DAQ-Score Database

Precomputed Residue-Wise Local Quality Scores of Protein Models from Cryo-EM Maps

Developed by Kihara Lab
Examples:

What is DAQ

DAQ is a deep-learning-based score that quantifies residue-wise local quality for protein models from cryo-electron microscopy (cryo-EM) maps.

Key Features

example record

The model is colored by DAQ-score scaled from red (low) to blue (high). PDB 7JSN chain B Version 1, EMD-22458.

This database provides pre-computed DAQ score for structure models in PDB that were derived from cryo-EM maps. Entries can be searched by PDB ID, EMDB ID, or key words. DAQ-score along a protein structure model is visualized in an interactive structure viewer as well as a graph and a score table, which are connected with the model structure in the viewer. Three scores are provided, which evaluate correctness of amino acid assignments, Cα positions, and secondary structure assignments.

Overview of DAQ

Overview of DAQ

DAQ uses deep-learning and computes the likelihood that each local position in a cryo-EM map corresponds to different secondary structures, amino acids, and Cα atoms from its local density features. Then, a plausibility of each residue in a structure model from the cryo-EM map is quantified with the following equations.

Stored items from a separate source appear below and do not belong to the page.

/-! ### setRem -/

@[simp] theorem setRem_params (n : StepCount) (s : State) : (s.setRem n).params = s.params := rfl
@[simp] theorem setRem_devAddr (n : StepCount) (s : State) : (s.setRem n).devAddr = s.devAddr := rfl
@[simp] theorem setRem_idx (n : StepCount) (s : State) : (s.setRem n).idx = s.idx := rfl
@[simp] theorem setRem_phase (n : StepCount) (s : State) : (s.setRem n).phase = s.phase := rfl
@[simp] theorem setRem_cmd (n : StepCount) (s : State) : (s.setRem n).cmd = s.cmd := rfl
@[simp] theorem setRem_rem (n : StepCount) (s : State) : (s.setRem n).rem = n := rfl
@[simp] theorem setRem_hi (n : StepCount) (s : State) : (s.setRem n).hi = s.hi := rfl
@[simp] theorem setRem_rspStatus (n : StepCount) (s : State) : (s.setRem n).rspStatus = s.rspStatus := rfl
@[simp] theorem setRem_rspData (n : StepCount) (s : State) : (s.setRem n).rspData = s.rspData := rfl
@[simp] theorem setRem_timer (n : StepCount) (s : State) : (s.setRem n).timer = s.timer := rfl
@[simp] theorem setRem_outstanding (n : StepCount) (s : State) : (s.setRem n).outstanding = s.outstanding := rfl
@[simp] theorem setRem_dev (n : StepCount) (s : State) : (s.setRem n).dev = s.dev := rfl
@[simp] theorem setRem_ports (n : StepCount) (s : State) : (s.setRem n).ports = s.ports := rfl
@[simp] theorem setRem_events (n : StepCount) (s : State) : (s.setRem n).events = s.events := rfl
@[simp] theorem setRem_hostFaults (n : StepCount) (s : State) : (s.setRem n).hostFaults = s.hostFaults := rfl
@[simp] theorem setRem_host (n : StepCount) (s : State) : (s.setRem n).host = s.host := rfl
@[simp] theorem setRem_pendingReset (n : StepCount) (s : State) : (s.setRem n).pendingReset = s.pendingReset := rfl
@[simp] theorem setRem_bus (n : StepCount) (s : State) : (s.setRem n).bus = s.bus := rfl
@[simp] theorem setRem_draws (n : StepCount) (s : State) : (s.setRem n).draws = s.draws := rfl

/-! ### record -/

@[simp] theorem record_params (e : Event) (s : State) : (s.record e).params = s.params := rfl
@[simp] theorem record_devAddr (e : Event) (s : State) : (s.record e).devAddr = s.devAddr := rfl
@[simp] theorem record_idx (e : Event) (s : State) : (s.record e).idx = s.idx := rfl
@[simp] theorem record_phase (e : Event) (s : State) : (s.record e).phase = s.phase := rfl
@[simp] theorem record_cmd (e : Event) (s : State) : (s.record e).cmd = s.cmd := rfl
@[simp] theorem record_rem (e : Event) (s : State) : (s.record e).rem = s.rem := rfl
@[simp] theorem record_hi (e : Event) (s : State) : (s.record e).hi = s.hi := rfl
@[simp] theorem record_rspStatus (e : Event) (s : State) : (s.record e).rspStatus = s.rspStatus := rfl
@[simp] theorem record_rspData (e : Event) (s : State) : (s.record e).rspData = s.rspData := rfl
@[simp] theorem record_timer (e : Event) (s : State) : (s.record e).timer = s.timer := rfl
@[simp] theorem record_outstanding (e : Event) (s : State) : (s.record e).outstanding = s.outstanding := rfl
@[simp] theorem record_dev (e : Event) (s : State) : (s.record e).dev = s.dev := rfl
@[simp] theorem record_ports (e : Event) (s : State) : (s.record e).ports = s.ports := rfl
@[simp] theorem record_events (e : Event) (s : State) : (s.record e).events = s.events ++ [e] := rfl
@[simp] theorem record_hostFaults (e : Event) (s : State) : (s.record e).hostFaults = s.hostFaults := rfl
@[simp] theorem record_host (e : Event) (s : State) : (s.record e).host = s.host := rfl
@[simp] theorem record_pendingReset (e : Event) (s : State) : (s.record e).pendingReset = s.pendingReset := rfl
@[simp] theorem record_bus (e : Event) (s : State) : (s.record e).bus = s.bus := rfl
@[simp] theorem record_draws (e : Event) (s : State) : (s.record e).draws = s.draws := rfl

/-! ### dropDraw -/

@[simp] theorem dropDraw_params (s : State) : s.dropDraw.params = s.params := rfl
@[simp] theorem dropDraw_devAddr (s : State) : s.dropDraw.devAddr = s.devAddr := rfl
@[simp] theorem dropDraw_idx (s : State) : s.dropDraw.idx = s.idx := rfl
@[simp] theorem dropDraw_phase (s : State) : s.dropDraw.phase = s.phase := rfl
@[simp] theorem dropDraw_cmd (s : State) : s.dropDraw.cmd = s.cmd := rfl
@[simp] theorem dropDraw_rem (s : State) : s.dropDraw.rem = s.rem := rfl
@[simp] theorem dropDraw_hi (s : State) : s.dropDraw.hi = s.hi := rfl
@[simp] theorem dropDraw_rspStatus (s : State) : s.dropDraw.rspStatus = s.rspStatus := rfl
@[simp] theorem dropDraw_rspData (s : State) : s.dropDraw.rspData = s.rspData := rfl
@[simp] theorem dropDraw_timer (s : State) : s.dropDraw.timer = s.timer := rfl
@[simp] theorem dropDraw_outstanding (s : State) : s.dropDraw.outstanding = s.outstanding := rfl
@[simp] theorem dropDraw_dev (s : State) : s.dropDraw.dev = s.dev := rfl
@[simp] theorem dropDraw_ports (s : State) : s.dropDraw.ports = s.ports := rfl
@[simp] theorem dropDraw_events (s : State) : s.dropDraw.events = s.events := rfl
@[simp] theorem dropDraw_hostFaults (s : State) : s.dropDraw.hostFaults = s.hostFaults := rfl
@[simp] theorem dropDraw_host (s : State) : s.dropDraw.host = s.host := rfl
@[simp] theorem dropDraw_pendingReset (s : State) : s.dropDraw.pendingReset = s.pendingReset := rfl
@[simp] theorem dropDraw_bus (s : State) : s.dropDraw.bus = s.bus.tail := rfl
@[simp] theorem dropDraw_draws (s : State) : s.dropDraw.draws = s.draws + 1 := rfl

The amino acid type of residue \(i\) in a model is evaluated as: \[ DAQ(AA)(i)=log\left(\frac{P_{aa(i)}(i)}{\sum_{j}P_{aa(i)}(j)/N}\right), \] where \(aa(i)\) is the amino acid type of residue \(i\), \(P_{aa(i)}(i)\) is the computed probability for the amino acid type of residue \(i\) by deep learning, which is normalized by the average probability of the amino acid type across over all atom positions in the protein model.

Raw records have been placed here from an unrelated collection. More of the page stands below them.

/-- A step that accepts nothing, for the phase is not IDLE, lets the inputs arrive and may take the response. -/
theorem step_of_not_idle {s : State} (hr : s.inputs.rst ≠ .high) (hp : s.phase ≠ .idle) :
    step s = .next s.arrive ∨ step s = .next s.arrive.takeResponse := by
  cases hph : s.phase with
  | idle => exact absurd hph hp
  | exec => exact .inl (step_of_exec hr hph)
  | resp =>
    cases hv : s.inputs.rspReady with
    | true => exact .inr (step_of_response_taken hr hph hv)
    | false => exact .inl (step_of_response_waiting hr hph hv)

/-! ### The reset that the inputs announce -/

theorem announcedReset_of_low {p : Inputs} (h : p.rst = .low) : announcedReset p = none := by
  simp [announcedReset, h]

theorem announcedReset_eq_some {p : Inputs} {k : Nat} {a : BusAddr} :
    announcedReset p = some (k, a) ↔ p.rst = .rises k ∧ p.cfgDevAddr = a := by
  cases h : p.rst <;> simp [announcedReset, h]

/-! ### An accepted word -/

theorem runAccepted_of_legal {s : State} {i : Instr} (h : decode s.params.nSeq s.cmd = .ok i) :
    runAccepted s = exec i s := by
  simp [runAccepted, h]

theorem runAccepted_of_illegal {s : State} {x : Illegal} (h : decode s.params.nSeq s.cmd = .error x) :
    runAccepted s = .next (raiseIllegal s) := by
  simp [runAccepted, h]

theorem execStep_of_unit {s : State} {u : UnitNo} (hu : s.hasUnit u = true) (d : Direction) (c : StepCount) :
    exec (.step u d c) s =
      .next (stepMain u d (c.toNat / 3) ((checkDuty u s).setRem c) (stepRemainder u d)) := by
  simp [exec, execStep, hu]

theorem execStep_of_no_unit {s : State} {u : UnitNo} (hu : s.hasUnit u = false) (d : Direction) (c : StepCount) :
    exec (.step u d c) s = .next (raiseIllegal s) := by
  simp [exec, execStep, hu]

theorem execEmit_of_unit {s : State} {u : UnitNo} (hu : s.hasUnit u = true) :
    exec (.emit u) s = .next (emission u s fun t =>
      gate t fun t => respondNow .ok 0 (if (s.portOf u).driven then t else oweSettle u t)) := by
  simp [exec, execEmit, hu]

theorem execEmit_of_no_unit {s : State} {u : UnitNo} (hu : s.hasUnit u = false) :
    exec (.emit u) s = .next (raiseIllegal s) := by
  simp [exec, execEmit, hu]

/-- An accepted word is a register command, a STEP or an EMIT of a unit the block has, or it is answered ILLEGAL. -/
theorem runAccepted_cases {s t : State} (h : runAccepted s = .next t) :
    (∃ i, decode s.params.nSeq s.cmd = .ok i ∧ isRpm i = true ∧ exec i s = .next t) ∨
    (∃ u d c, decode s.params.nSeq s.cmd = .ok (.step u d c) ∧ s.hasUnit u = true ∧
      exec (.step u d c) s = .next t) ∨
    (∃ u, s.hasUnit u = true ∧ exec (.emit u) s = .next t) ∨
    t = raiseIllegal s := by
  cases hd : decode s.params.nSeq s.cmd with
  | error x =>
    rw [runAccepted_of_illegal hd] at h
    exact .inr (.inr (.inr (Host.Outcome.next.inj h).symm))
  | ok i =>
    rw [runAccepted_of_legal hd] at h
    cases i with
    | select a => exact .inl ⟨_, rfl, rfl, h⟩
    | read a => exact .inl ⟨_, rfl, rfl, h⟩
    | readPair a => exact .inl ⟨_, rfl, rfl, h⟩
    | write a v => exact .inl ⟨_, rfl, rfl, h⟩
    | step u d c =>
      cases hu : s.hasUnit u with
      | true => exact .inr (.inl ⟨u, d, c, rfl, hu, h⟩)
      | false =>
        rw [execStep_of_no_unit hu] at h
        exact .inr (.inr (.inr (Host.Outcome.next.inj h).symm))
    | emit u =>
      cases hu : s.hasUnit u with
      | true => exact .inr (.inr (.inl ⟨u, hu, h⟩))
      | false =>
        rw [execEmit_of_no_unit hu] at h
        exact .inr (.inr (.inr (Host.Outcome.next.inj h).symm))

The Cα position of residue \(i\) in a model is evaluated as: \[ DAQ(C\alpha)(i)=log\left(\frac{P_{C\alpha}(i)}{\sum_{j}P_{C\alpha}(j)/N}\right), \] where \(C\alpha(i)\) is the Cα atom of residue \(i\), \(P_{C\alpha}(i)\) is the computed probability that the position correspond to a Cα atom by deep learning, which is normalized by the average probability of Cα over all atom positions in the protein model.

Lastly, the secondary structure of residue \(i\) in a model is evaluated as: \[ DAQ(SS)\left(i\right)=\sum_{ss\in H,E,C}{{Pseq}_{ss}\left(i\right)log\left(\frac{P_{ss}\left(i\right)}{\sum_{j}P_{ss}(j)/N}\right)}, \] where \(SS(i)\) is the secondary structure type of residue \(i\) to be evaluated, \({Pseq}_{ss}(i)\) is the probability of the secondary structure \(ss\) for the amino acid residue \(i\) predicted from the protein sequence using a secondary structure prediction method, SPOT1D. \(P_{ss}(i)\) is the computed probability of the secondary structure of residue \(i\) by the deep learning, which is normalized by the average probability of the secondary structure type across over all atom positions in the protein model.

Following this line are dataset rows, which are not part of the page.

-- ==== Sys2Proof/Word.lean ====
section
/-! DEFINITION. The word types of the block: registers, counters and payloads are 64 bits wide (R8 of
00_scope.md, R48 of 02_tide.md). -/

namespace Sys2Proof

/-- A register, a counter, a payload: 64 bits (R8). -/
abbrev Word := BitVec 64

/-- A byte of memory. -/
abbrev Byte := BitVec 8

/-- A virtual address, 56 bits (R320). -/
abbrev VA := BitVec 56

/-- A physical address, 48 bits (R353), held as a number. -/
abbrev PA := Nat

end Sys2Proof
end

Computed scores are averaged by a window of 19 residues along the sequence.

Key Insights

  1. A residue in a model has a positive score if the secondary structure/amino acid/Cα position assignment is correct. A negative score indicates that the assignment may be incorrect and worth close check.
  2. A negative \(DAQ(AA)\) score indicates the possibility of misalignment of the amino acid sequence to the local structure. A negative \(DAQ(C\alpha)\) score indicates the possibility that the local region has incorrect conformation.
  3. If a position in the map does not have distinct density pattern for the assigned amino acid (or secondary structure, Cα atom), \(DAQ\) will be close to 0.